== Available records
theorem State.slice_kept {pv : Bool} {s0 s : State} (c : Nat) (temp : Int) (low : Bool) (hk : Kept pv s0 s) :
    Kept pv s0 (State.slice s c temp low) := by
  dsimp only [State.slice]
  repeat' first
    | with_reducible assumption
    | with_reducible apply State.startRecovery_kept
    | with_reducible apply State.retrained_kept
    | split
    | with_reducible apply Kept.ite
    | with_reducible rfl
    | with_reducible exact fun x => x
    | with_reducible exact Nat.le_refl _
    | with_reducible exact List.prefix_rfl
    | with_reducible exact List.prefix_append _ _
    | with_reducible refine fun (hx : tabSorted _) => ?_
    | with_reducible apply tabSorted_map
    | with_reducible apply tabSorted_put
    | with_reducible apply tabSorted_erase
    | with_reducible apply tabSorted_filter
    | with_reducible exact tabSorted_nil
    | (show tabSorted _; assumption)
    | with_reducible exact ledgerOrdered_filter _
    | with_reducible exact fun hx => canon_filterRegs hx _
    | with_reducible exact fun _ _ => rfl
    | ((with_reducible refine fun _ _ => banks_map ?_ _ _) <;> exact fun _ _ => rfl)
    | exact fun _ => rfl
    | exact fun _ _ => rfl
    | with_reducible apply Kept.upd

theorem execPeriodicRetrainSlice_kept (pv : Bool) (s : State) (ch : Fin 16) (temp : Int) (marginLow : Bool) :
    KeptBy pv s (execPeriodicRetrainSlice ch temp marginLow s) := by
  dsimp only [execPeriodicRetrainSlice]
  have hk := Kept.refl pv s
  repeat' first
    | with_reducible apply KeptBy.next
    | with_reducible assumption
    | with_reducible apply State.slice_kept
    | split
    | with_reducible apply Kept.ite

theorem State.recovered_kept {pv : Bool} {s0 s : State} (c : Nat) (temp : Int) (found : Bool) (hk : Kept pv s0 s) :
    Kept pv s0 (State.recovered s c temp found) := by
  dsimp only [State.recovered]
  repeat' first
    | with_reducible assumption
    | with_reducible apply State.modChan_kept
    | with_reducible apply State.retireChan_kept
    | with_reducible apply State.idleFrom_kept
    | with_reducible apply State.retrained_kept
    | split
    | with_reducible apply Kept.ite
    | with_reducible rfl
    | with_reducible exact fun x => x
    | with_reducible exact Nat.le_refl _
    | with_reducible exact List.prefix_rfl
    | with_reducible exact List.prefix_append _ _
    | with_reducible refine fun (hx : tabSorted _) => ?_
    | with_reducible apply tabSorted_map
    | with_reducible apply tabSorted_put
    | with_reducible apply tabSorted_erase
    | with_reducible apply tabSorted_filter
    | with_reducible exact tabSorted_nil
    | (show tabSorted _; assumption)
    | with_reducible exact ledgerOrdered_filter _
    | with_reducible exact fun hx => canon_filterRegs hx _
    | with_reducible exact fun _ _ => rfl
    | ((with_reducible refine fun _ _ => banks_map ?_ _ _) <;> exact fun _ _ => rfl)
    | exact fun _ => rfl
    | exact fun _ _ => rfl
    | with_reducible apply Kept.upd

theorem execRecoveryRetrainDone_kept (pv : Bool) (s : State) (ch : Fin 16) (temp : Int) (found : Bool) :
    KeptBy pv s (execRecoveryRetrainDone ch temp found s) := by
  dsimp only [execRecoveryRetrainDone]
  have hk := Kept.refl pv s
  repeat' first
    | with_reducible apply KeptBy.next
    | with_reducible assumption
    | with_reducible apply State.recovered_kept
    | split
    | with_reducible apply Kept.ite

theorem State.clearDram_kept {pv : Bool} {s0 s : State}  (hk : Kept pv s0 s) :
    Kept pv s0 (State.clearDram s) := by
  dsimp only [State.clearDram]
  repeat' first
    | with_reducible assumption
    | with_reducible apply State.setReg_kept
    | with_reducible apply State.setField_kept
    | with_reducible apply Kept.forN
    | split
    | with_reducible apply Kept.ite
    | with_reducible rfl
    | with_reducible exact fun x => x
    | with_reducible exact Nat.le_refl _
    | with_reducible exact List.prefix_rfl
    | with_reducible exact List.prefix_append _ _
    | with_reducible refine fun (hx : tabSorted _) => ?_
    | with_reducible apply tabSorted_map
    | with_reducible apply tabSorted_put
    | with_reducible apply tabSorted_erase
    | with_reducible apply tabSorted_filter
    | with_reducible exact tabSorted_nil
    | (show tabSorted _; assumption)
    | with_reducible exact ledgerOrdered_filter _
    | with_reducible exact fun hx => canon_filterRegs hx _
    | with_reducible exact fun _ _ => rfl
    | ((with_reducible refine fun _ _ => banks_map ?_ _ _) <;> exact fun _ _ => rfl)
    | exact fun _ => rfl
    | exact fun _ _ => rfl
    | (intro _ _ _)
    | (intro _ _)
    | dsimp only
    | dsimp only [id]
    | with_reducible apply Kept.upd

theorem execDramClearStats_kept (pv : Bool) (s : State)  :
    KeptBy pv s (execDramClearStats s) := by
  dsimp only [execDramClearStats]
  have hk := Kept.refl pv s
  repeat' first
    | with_reducible apply KeptBy.next
    | with_reducible assumption
    | with_reducible apply State.clearDram_kept
    | split
    | with_reducible apply Kept.ite

end Sys2Proof.Machine
end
====
* [Task statement] Using the data above, repeat exactly the lines that begin at the line with "theorem execRecoveryRetrainDone_kept (pv" and end at the line with "with_reducible apply State.setReg_kept", both ends included.

* [Answer section]
theorem execRecoveryRetrainDone_kept (pv : Bool) (s : State) (ch : Fin 16) (temp : Int) (found : Bool) :
    KeptBy pv s (execRecoveryRetrainDone ch temp found s) := by
  dsimp only [execRecoveryRetrainDone]
  have hk := Kept.refl pv s
  repeat' first
    | with_reducible apply KeptBy.next
    | with_reducible assumption
    | with_reducible apply State.recovered_kept
    | split
    | with_reducible apply Kept.ite

theorem State.clearDram_kept {pv : Bool} {s0 s : State}  (hk : Kept pv s0 s) :
    Kept pv s0 (State.clearDram s) := by
  dsimp only [State.clearDram]
  repeat' first
    | with_reducible assumption
    | with_reducible apply State.setReg_kept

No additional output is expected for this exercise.